The Encyclopedia of Democracy

Authors: Lipset
Summary: In about 2000 words, this entry defines authoritarianism, describes some of its key characteristics and compares it with other forms of government.
The entry defines authoritarianism as a political system where a leader (or ruling group) exercises formally unlimited power without competitive elections or democratic participation. Authoritarian regimes can allow opposition, but it is not in any way legally institutionalized. Such regimes also limit citizen freedoms and use political repression against their opponents, often in the form of military justice. Furthermore, virtually all authoritarian regimes violate basic human rights to some degree. Many twentieth century authoritarian regimes have had military leaders as their heads of state, and the entry provides numerous examples.

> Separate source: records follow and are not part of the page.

-- ==== Sys2Proof/Machine/PlatCheck.lean ====
section
/-!
DEFINITION. The plat checker (11_plat.md R303 to R313, R319; 21_codonov_mode.md R541 to R547; 01 R27; 08 R242, R243, R247,
R249; 09 R273, R277; 12 R363, R364; 15 R419; 17 R454): layout, CRCs, signature, fit, and the invariants that are over the
plat's data. Those over planned times and routes come with the image (log 10).
-/
namespace Sys2Proof.Machine

/-- A rejection: CODE, SECTION, RECORD, DETAIL (Table 11-10); `part` the TYPE and INSTANCE of the section that fails, where the
rule is over a section's data. -/
structure Rej where
  code : Nat
  sec : Nat := 0xFFFF
  record : Nat := 0xFFFF
  detail : Nat := 0
  part : Option (Nat × Nat) := none
deriving DecidableEq, Repr

/-- Bytes `[a, a + n)` of an image as a number. -/
def numAt (bs : List Byte) (a n : Nat) : Nat := leNat ((bs.drop a).take n)
/-- Are bytes `[a, e)` zero? -/
def zeroAt (bs : List Byte) (a e : Nat) : Bool := ((bs.drop a).take (e - a)).all (fun b => b == 0)
/-- The first of several tests that fails. -/
def firstRej (cs : List (Bool × Rej)) : Option Rej := (cs.find? (fun c => c.1)).map (fun c => c.2)
/-- The first answer, or else the second. -/
def orRej (a b : Option Rej) : Option Rej := match a with | some r => some r | none => b

/-! ## Layout, CRCs, signature (R303 to R309) -/

/-- One section table entry (Table 11-2). -/
structure SecEnt where
  typ : Nat
  inst : Nat
  off : Nat
  size : Nat
  crc : Nat
deriving DecidableEq, Repr

/-- The section table of an image. -/
def secTable (bs : List Byte) : List SecEnt :=
  (List.range (numAt bs 10 2)).map (fun i =>
    let a := 256 + 16 * i
    { typ := numAt bs a 2, inst := numAt bs (a + 2) 2, off := numAt bs (a + 4) 4, size := numAt bs (a + 8) 4
      crc := numAt bs (a + 12) 4 })

/-- The rejection with the index of its section in the image's table. -/
def Rej.locate (r : Rej) (bs : List Byte) : Rej :=
  match r.part with
  | none => r
  | some k => { r with sec := ((secTable bs).findIdx? (fun e => e.typ == k.1 && e.inst == k.2)).getD 0xFFFF }

/-- The header (Table 11-1). -/
def headerRej (bs : List Byte) : Option Rej :=
  let r (d : Nat) : Rej := { code := 1, detail := d }
  firstRej [(decide (bs.length < 512), r 0), (numAt bs 0 4 != 0x54414C50, r 0), (numAt bs 4 2 != 2, r 4), (numAt bs 6 2 != 0, r 6),
    (decide (8 ≤ numAt bs 8 1), r 8), (numAt bs 9 1 != 0, r 9), (numAt bs 10 2 == 0 || decide (8192 < numAt bs 10 2), r 10),
    (numAt bs 12 4 != bs.length || decide (268435456 < bs.length), r 12), (!zeroAt bs 32 256, r 32),
    (decide (bs.length < 512 + 16 * numAt bs 10 2), r 10),
    (!zeroAt bs (bs.length - 159) (bs.length - 152) || !zeroAt bs (bs.length - 56) bs.length, r (bs.length - 256))]

/-- Instances that a type may have, and how often (Table 11-3). -/
def instOk (e : SecEnt) : Bool :=
  match e.typ with
  | 1 => e.inst == 0
  | 2 => decide (e.inst < 24)
  | 3 => decide (e.inst < 24)
  | 4 => e.inst == 0
  | 5 => decide (e.inst < 4096)
  | 6 => decide (e.inst < 24)
  | 7 => e.inst == 0
  | 8 => e.inst == 0
  | _ => false

/-- The sections that every plat holds (R306). -/
def requiredSecs : List (Nat × Nat) :=
  [(1, 0), (4, 0)] ++ (List.range 24).flatMap (fun n => [(2, n), (3, n), (6, n)])

/-- The section table and the bodies' places (R305, R306). -/
def tableRej (bs : List Byte) : Option Rej :=
  let es := secTable bs
  let top := 256 + 16 * es.length
  let limit := bs.length - 256
  let place := (es.zipIdx).findSome? (fun x =>
    let e := x.1
    let earlier := es.take x.2
    firstRej [(!instOk e || earlier.any (fun y => y.typ == e.typ && y.inst == e.inst), { code := 1, sec := x.2, detail := 256 + 16 * x.2 }),
      (e.off % 64 != 0 || decide (e.off < top ∨ limit < e.off + e.size) ||
        earlier.any (fun y => decide (y.off < e.off + e.size ∧ e.off < y.off + y.size)), { code := 1, sec := x.2, detail := e.off })])
  let missing := requiredSecs.find? (fun k => !es.any (fun e => e.typ == k.1 && e.inst == k.2))
  let loose := ((List.range (limit - top)).map (fun i => top + i)).find? (fun a =>
    numAt bs a 1 != 0 && !es.any (fun e => decide (e.off ≤ a ∧ a < e.off + e.size)))
  orRej place (orRej (missing.map (fun _ => { code := 1 })) (loose.map (fun a => { code := 1, detail := a })))

/-- The CRCs (R307): header and table, then each body. -/
def crcRej (bs : List Byte) : Option Rej :=
  let es := secTable bs
  if numAt bs 28 4 ≠ crcOf 0 (bs.take 28 ++ (bs.drop 256).take (16 * es.length)) then some { code := 2, detail := 28 }
  else (es.zipIdx).findSome? (fun x =>
    if x.1.crc = crcOf 0 ((bs.drop x.1.off).take x.1.size) then none else some { code := 2, sec := x.2, detail := x.1.off })

/-- The digest of the key in the trailer. -/
def keyDigest (bs : List Byte) : Nat := sha384Nat ((bs.drop (bs.length - 256)).take 97)

/-- Is a digest that of an unrevoked plat-key slot (R308, 17 R461)? -/
def State.keyOk (s : State) (d : Nat) : Bool :=
  (s.otp.slots.zipIdx).any (fun x => x.1 == some d && !s.otp.revoke.testBit x.2)

/-- The signature and its key (R308). -/
def State.sigRej (s : State) (bs : List Byte) (sigOk : Bool) : Option Rej :=
  if !sigOk then some { code := 3 } else if !s.keyOk (keyDigest bs) then some { code := 4 } else none

/-- Device fit (R310): DEVICE, GRADES, FWMIN. -/
def State.fitRej (s : State) (bs : List Byte) : Option Rej :=
  if (numAt bs 16 8 ≠ 0 ∧ numAt bs 16 8 ≠ s.fuse.serial) then some { code := 5, detail := 16 }
  else if !(numAt bs 8 1).testBit (s.gradeIdx) then some { code := 5, detail := 8 }
  else if s.mc.fwVer < numAt bs 24 4 then some { code := 6, detail := 24 }
  else none

/-- The plat hash (R309) as twelve words. -/
def platHash (bs : List Byte) : List Word :=
  let es := secTable bs
  let d := sha384 ((es.zipIdx).flatMap (fun x =>
    if x.1.typ = 7 then [] else (bs.drop (256 + 16 * x.2)).take 16 ++ (bs.drop x.1.off).take x.1.size))
  (List.range 12).map (fun i => BitVec.ofNat 32 (leNat ((d.drop (4 * i)).take 4)))

/-! ## Section bodies whose encoding the spec gives -/

/-- Place and length of the body of the section of a type, instance 0. -/
def bodyOf (bs : List Byte) (typ : Nat) : Nat × Nat :=
  match (secTable bs).find? (fun e => e.typ == typ && e.inst == 0) with
  | some e => (e.off, e.size)
  | none => (0, 0)

/-- The station record at byte `a` (Tables 9-11 and 9-12). -/
def stationAt (bs : List Byte) (a : Nat) : StationRec :=
  let rel (i : Nat) : RelBuf :=
    let w := numAt bs (a + 32 + 8 * i) 4
    { region := bitsOf (BitVec.ofNat 32 w) 4 0, tgt := bitsOf (BitVec.ofNat 32 w) 5 5, nb := bitsOf (BitVec.ofNat 32 w) 7 6, len := w / 256
      base := numAt bs (a + 36 + 8 * i) 4 }
  { station := numAt bs a 2, parcel := numAt bs (a + 2) 1 % 16, die := numAt bs (a + 2) 1 / 16 % 4
    x0 := numAt bs (a + 4) 1, x1 := numAt bs (a + 5) 1, y0 := numAt bs (a + 6) 1, y1 := numAt bs (a + 7) 1
    prog := numAt bs (a + 8) 4, entry := BitVec.ofNat 32 (numAt bs (a + 12) 4), thr := BitVec.ofNat 32 (numAt bs (a + 16) 4)
    tol := numAt bs (a + 20) 1, floor := numAt bs (a + 21) 1, nrel := numAt bs (a + 22) 1, layer := numAt bs (a + 24) 2
    rel := (List.range 4).map rel }

/-- The transfer record at byte `a` (Table 11-6). -/
def transferAt (bs : List Byte) (a : Nat) : TransferRec :=
  let w := BitVec.ofNat 32 (numAt bs a 4)
  { kind := bitsOf w 1 0, oldIdx := bitsOf w 7 2, newIdx := bitsOf w 13 8
    oldBlk := numAt bs (a + 4) 4 % 2 ^ 13, newBlk := numAt bs (a + 8) 4 % 2 ^ 13 }

/-- The records of `n` bytes that fill the body of a section. -/
def recordsOf {α : Type} (f : List Byte → Nat → α) (bs : List Byte) (typ n : Nat) : List α :=
  let b := bodyOf bs typ
  (List.range (b.2 / n)).map (fun i => f bs (b.1 + n * i))

/-- A plat with the station and transfer records of its image. -/
def Plat.decode (p : Plat) (bs : List Byte) : Plat :=
  { p with stations := recordsOf stationAt bs 4 64, transfer := recordsOf transferAt bs 8 16 }

/-! ## The sections as data -/

/-- The value that a list gives a key. -/
def lookupD {α : Type} (d : α) (l : List (Nat × α)) (k : Nat) : α := ((l.find? (fun x => x.1 == k)).map (fun x => x.2)).getD d

/-- The REGION section of a region. -/
def Plat.regionSec (p : Plat) (n : Nat) : RegionSec := lookupD {} p.regions n
/-- The BLOCKS section's part for block index `b` of region `n`. -/
def Plat.blockSec (p : Plat) (n b : Nat) : BlockSec :=
  ((lookupD [] p.blocks n).find? (fun x => x.b == b)).getD { b := b, regs := [] }
/-- The word that a section gives a register; else its reset value. -/
def secWord (u : RegUnit) (ws : List (Nat × Word)) (o : Nat) : Word := lookupD (resetWord u o) ws o
/-- A field in a section. -/
def secField (ws : List (Nat × Word)) (f : Field) (i j : Nat := 0) : Nat := f.of (secWord f.unit ws (f.at i j))

/-- A station's blocks contain block `k`. -/
def StationRec.has (st : StationRec) (k : Nat) : Bool :=
  let x := k % 24
  let y := k % 1152 / 24
  k / 1152 == st.die && decide (st.x0 ≤ x ∧ x ≤ st.x1 ∧ st.y0 ≤ y ∧ y ≤ st.y1)
/-- The station of a block. -/
def Plat.stationOf (p : Plat) (k : Nat) : Option StationRec := p.stations.find? (fun st => st.has k)
/-- The blocks of a station. -/
def StationRec.blocks (st : StationRec) : List Nat := (List.range 1152).map (fun i => 1152 * st.die + i) |>.filter st.has

/-- Is block `k` in the parcel that PCL_DEF word `w` declares (09 R276)? -/
def pclHas (w : Word) (k : Nat) : Bool :=
  let x := k % 24
  let y := k % 1152 / 24
  PCL_DEF_EN.on w &&
  (if PCL_DEF_KIND.on w then (PCL_DEF_DIES.of w).testBit (k / 1152)
   else k / 1152 == PCL_DEF_DIE.of w && decide (PCL_DEF_X0.of w ≤ x ∧ x ≤ PCL_DEF_X1.of w ∧ PCL_DEF_Y0.of w ≤ y ∧ y ≤ PCL_DEF_Y1.of w))
/-- The parcel of block `k` (R276). -/
def Plat.parcelOf (p : Plat) (k : Nat) : Nat :=
  ((p.pclDef.find? (fun x => x.1 != 0 && pclHas x.2 k)).map (fun x => x.1)).getD 0

/-- All 4,608 logical blocks. -/
def allBlocks : List Nat := List.range 4608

Next the entry distinguishes authoritarian regimes from other nondemocratic political systems, corporatist regimes and tutelary democracies. Other nondemocratic regimes include sultanistic or despotic, totalitarian and post-totalitarian systems. Sultanistic or despotic systems are motivated primarily by personal gain and are generally lacking in any collective goals or concept of society. Unlike authoritarian systems, which have a monistic but not monolithic power center, totalitarian regimes are dependent upon an autonomous ideology for legitimacy. Post-totalitarian regimes experience more pluralism than do totalitarian systems, as well as more institutional and bureaucratic autonomy.
Corporatist regimes institutionalize interest representation and eschew class conflict in addition to the individualist assumptions underlying liberal democratic systems. Authoritarian regimes often find corporatism a convenient form of pseudodemocracy because legislative representation under such systems may only be allocated by the central power. Finally, many tutelary democracies, or modernizing oligarchies as they are often called, are inspired by a communist, one-party rule model and often adopt an "African socialist" ideology to emphasize a goal of noncapitalist development. This form of political system is generally found in areas under Western colonial rule prior to World War II.